About the HTTP Protocol

Web browsers and web servers communicate using the HTTP protocol. This is a "request/response" protocol: The browser sends a request to the server and the server sends back a response. Both the request and the response start with a "header," which consists of one or more lines of text followed by a blank line. The blank line is essential since it marks the end of the header. Lines should be terminated with a CRLF (carriage-return / line-feed, or "\r\n" in Java). The blank line consists of just a CRLF. (At least, that's the standard; most browsers will also accept a plain "\n" to mark an end-of-line. Still, it's better to follow the standard.)

After the blank line that ends the headers, a response can contain data, which can be of any type (text, picture, music, etc.). The data that is sent in the response is what appears in the web browser's window; the headers are not displayed to the user of the browser.

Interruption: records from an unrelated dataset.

-- ==== Sys2Proof/Laws/FrameGranary.lean ====
section
/-! SUPPORT. Every operation and command that stores nothing at once in the granary leaves its bytes as they were. -/

set_option linter.unusedTactic false
set_option linter.unreachableTactic false
set_option linter.unusedSimpArgs false
set_option linter.unusedVariables false

namespace Sys2Proof.Machine

@[simp] theorem granary_mk (pending : List Instr) (clock : Nat) (mtime : BitVec 96) (lastSample : Nat) (free : Nat) (nextId :
    Nat) (out : List Output) (regs : Map Word) (staged : Map Word) (latched : Map Word) (unlocked : List (Nat × Nat))
    (lockSeen : List Nat) (irqHigh : List Nat) (mem : List Host.Cell) (gwq : List GWrite) (readGrants : Map Nat) (held : List
    Held) (poison : List Nat) (lineVer : Map Nat) (retained : List Retained) (deferred : List Deferred) (lentLast : Map Nat)
    (bays : Map Bay) (mesh : List MeshMsg) (unitTokens : Map Nat) (ramp : Ramp) (slots : Map Slot) (raises : Nat) (stepEpoch
    : Option Nat) (stallFrom : Option Nat) (cmds : List Cmd) (sqs : Map SqRing) (eqs : Map EvRing) (ports : List Port)
    (msixTab : Map Word) (pba : List (Nat × Nat × Nat)) (tenants : Map Tenant) (hosts : List HostRec) (ptp : List (Option
    PtpMaster)) (everClaimed : Bool) (mgmtKey : Bytes) (claimKeys : List Nat) (wains : Map Wain) (wiring : Wiring) (shadow :
    Shadow) (tallyWaits : List TallyWait) (certs : List CertJob) (fencing : Option Nat) (tallySince : Map (Nat × Bool))
    (tallyDown : List Nat) (tallyOut : List (Nat × Nat × Bytes)) (joinWait : Bool) (tray : Tray) (faultLog : List FaultRec)
    (faultSeq : Nat) (flash : Flash) (power : Power) (kvBlocks : Map (List (Nat × Nat))) (kvPoison : List (Nat × Nat × Nat))
    (keySlots : Map (Nat × Bytes)) (nonces : Map Nat) (fwDone : List (Nat × Nat)) (fwWait : List (Nat × Chain)) (fwAgain :
    List (List Action)) (lastTb : Nat) (orphans : List (Nat × Nat)) (kvMarks : List (Nat × Nat)) (sec : Security) (keysLocked
    : Bool) (seqs : Map Seq) (seqPub : Map Seq) (srv : Serve) (video : Map VidCtx) (cores : Map VidCore) :
    granary ⟨pending, clock, mtime, lastSample, free, nextId, out, regs, staged, latched, unlocked, lockSeen, irqHigh, mem,
    gwq, readGrants, held, poison, lineVer, retained, deferred, lentLast, bays, mesh, unitTokens, ramp, slots, raises,
    stepEpoch, stallFrom, cmds, sqs, eqs, ports, msixTab, pba, tenants, hosts, ptp, everClaimed, mgmtKey, claimKeys, wains,
    wiring, shadow, tallyWaits, certs, fencing, tallySince, tallyDown, tallyOut, joinWait, tray, faultLog, faultSeq, flash,
    power, kvBlocks, kvPoison, keySlots, nonces, fwDone, fwWait, fwAgain, lastTb, orphans, kvMarks, sec, keysLocked, seqs,
    seqPub, srv, video, cores⟩ = mem := (rfl)
theorem granary_eta (s : State) : s.mem = granary s := (rfl)

@[simp] theorem granary_ite {c : Prop} [Decidable c] {a b : State} : granary (if c then a else b) = if c then granary a else
    granary b := by split <;> rfl
theorem foldl_same_granary {α β : Type} {f : β → State} {g : β → α → β} (hg : ∀ s x, granary (f (g s x)) = granary (f s)) (l
    : List α) (s : β) :
    granary (f (l.foldl g s)) = granary (f s) := by
  induction l generalizing s with
  | nil => rfl
  | cons x l ih => exact (ih _).trans (hg s x)
@[simp] theorem foldl_granary {α : Type} {g : State → α → State} {l : List α} {s : State} (hg : ∀ s x, granary (g s x) =
    granary s) :
    granary (l.foldl g s) = granary s := foldl_same_granary (f := id) hg l s
@[simp] theorem foldl_fst_granary {α β : Type} {g : State × β → α → State × β} {l : List α} {s : State × β}
    (hg : ∀ s x, granary (g s x).1 = granary s.1) : granary (l.foldl g s).1 = granary s.1 := foldl_same_granary (f :=
    Prod.fst) hg l s
@[simp] theorem foldl_snd_granary {α β : Type} {g : β × State → α → β × State} {l : List α} {s : β × State}
    (hg : ∀ s x, granary (g s x).2 = granary s.2) : granary (l.foldl g s).2 = granary s.2 := foldl_same_granary (f :=
    Prod.snd) hg l s

/-! ### Machine/Ops.lean -/

@[simp] theorem wr_granary (s : State) (k v : Nat) : granary (wr s k v) = granary s := by
  unfold wr; simp [granary_eta, *]

@[simp] theorem wrStaged_granary (s : State) (k v : Nat) : granary (wrStaged s k v) = granary s := by
  unfold wrStaged; simp [granary_eta, *]

@[simp] theorem wf_granary (s : State) (k hi lo v : Nat) : granary (wf s k hi lo v) = granary s := by
  unfold wf; simp [granary_eta, *]

@[simp] theorem setBit_granary (s : State) (k i : Nat) (b : Bool) : granary (setBit s k i b) = granary s := by
  unfold setBit; simp [granary_eta, *]

@[simp] theorem incr_granary (s : State) (k n : Nat) : granary (incr s k n) = granary s := by
  unfold incr; simp [granary_eta, *]

@[simp] theorem satIncr_granary (s : State) (k n : Nat) : granary (satIncr s k n) = granary s := by
  unfold satIncr; simp [granary_eta, *]

@[simp] theorem wr64_granary (s : State) (k v : Nat) : granary (wr64 s k v) = granary s := by
  unfold wr64; simp [granary_eta, *]

@[simp] theorem emit_granary (s : State) (o : Output) : granary (emit s o) = granary s := by
  unfold emit; simp [granary_eta, *]

@[simp] theorem draw_granary (s : State) : granary (draw s).2 = granary s := by
  unfold draw; simp [granary_eta, *]

@[simp] theorem setPort_granary (s : State) (p : Nat) (x : Port) : granary (setPort s p x) = granary s := by
  unfold setPort; simp [granary_eta, *]

@[simp] theorem countTx_granary (s : State) (p n : Nat) : granary (countTx s p n) = granary s := by
  unfold countTx; simp [granary_eta, *]

@[simp] theorem countRx_granary (s : State) (p n : Nat) : granary (countRx s p n) = granary s := by
  unfold countRx; simp [granary_eta, *]

@[simp] theorem hostWrite_granary (s : State) (p f addr : Nat) (bs : Bytes) : granary (hostWrite s p f addr bs) = granary s := by
  unfold hostWrite; simp [granary_eta, *]

@[simp] theorem sendMsix_granary (s : State) (p f vec : Nat) : granary (sendMsix s p f vec) = granary s := by
  unfold sendMsix; simp [granary_eta, *]

@[simp] theorem setEqr_granary (s : State) (f n : Nat) (x : EvRing) : granary (setEqr s f n x) = granary s := by
  unfold setEqr; simp [granary_eta, *]

@[simp] theorem writeMsg_granary (s : State) (f n p : Nat) (m : Msg) : granary (writeMsg s f n p m) = granary s := by
  unfold writeMsg; simp [granary_eta, *]

@[simp] theorem loseMsg_granary (s : State) (f n : Nat) : granary (loseMsg s f n) = granary s := by
  unfold loseMsg; simp [granary_eta, *]

@[simp] theorem flushOverflow_granary (s : State) (f n : Nat) : granary (flushOverflow s f n) = granary s := by
  unfold flushOverflow
  repeat' (first
    | with_reducible rfl
    | with_reducible assumption
    | (extract_lets +lift +onlyGivenNames t; have ht : granary t = granary s := (by (first | (simp [granary_eta, t, *]; done) | (dsimp only [t]; (repeat' split) <;> (simp [granary_eta, *]; done)))); clear_value t)
    | (extract_lets +lift +onlyGivenNames t; clear_value t)
    | split
    | with_reducible refine (foldl_granary fun s x => ?_).trans ?_
    | (simp [granary_eta, *]; done)
    | (simp +zetaDelta [granary_eta, *]; done))

@[simp] theorem flushWaiting_granary (k : Nat) (s : State) (f n : Nat) : granary (flushWaiting k s f n) = granary s := by
  induction k generalizing s with
  | zero => rfl
  | succ k ih =>
    unfold flushWaiting
    repeat' split
    all_goals simp [granary_eta, *]

@[simp] theorem flushResend_granary (s : State) (f n : Nat) : granary (flushResend s f n) = granary s := by
  unfold flushResend; (repeat' split) <;> simp [granary_eta, *]

@[simp] theorem flushRing_granary (s : State) (f n : Nat) : granary (flushRing s f n) = granary s := by
  unfold flushRing; simp [granary_eta, *]

@[simp] theorem post_granary (s : State) (f n : Nat) (held : Bool) (m : Msg) : granary (post s f n held m) = granary s := by
  unfold post
  repeat' (first
    | with_reducible rfl
    | with_reducible assumption
    | (extract_lets +lift +onlyGivenNames t; have ht : granary t = granary s := (by (first | (simp [granary_eta, t, *]; done) | (dsimp only [t]; (repeat' split) <;> (simp [granary_eta, *]; done)))); clear_value t)
    | (extract_lets +lift +onlyGivenNames t; clear_value t)
    | split
    | with_reducible refine (foldl_granary fun s x => ?_).trans ?_
    | (simp [granary_eta, *]; done)
    | (simp +zetaDelta [granary_eta, *]; done))

@[simp] theorem setSticky_granary (s : State) (f i : Nat) : granary (setSticky s f i) = granary s := by
  unfold setSticky; simp [granary_eta, *]

@[simp] theorem postAsync_granary (s : State) (ring type func flags : Nat) (payload : Bytes) : granary (postAsync s ring type
    func flags payload) = granary s := by
  unfold postAsync; simp [granary_eta, *]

Request and response headers can get complicated, but your server will only have to deal with a few possibilities. For the request, you only need to read the first line, which should contain three tokens and should be of the form:

              GET <path-to-file> HTTP/1.1

In fact, you really only need the first two tokens from this line. The first token is called the method. HTTP supports several different. methods, but you will only implement GET, and you should send back an error message if the method is anything besides GET.

The second token in the request tells you which file you should send back to the browser. This is the essential piece of data that you need, in order to decide what to transmit to the client.

(The third token in the request must be "HTTP/1.1" or, in some very old browsers, "HTTP/1.0". A real web browser should check that this token is correct, but for our purposes, it can be ignored. There will be more lines of data in the request, but again, you can ignore them.)

A web server has a directory that contains the files that it can send to clients. The <path-to-file> tells how to find the requested file, starting in that directory. For example, if the directory is /classes/cs225/graphicsbook and if <path-to-file> is /index.html, then the actual file is /classes/cs225/graphicsbook/index.html. You obtain the actual file path by adding the <path-to-file> onto the server directory.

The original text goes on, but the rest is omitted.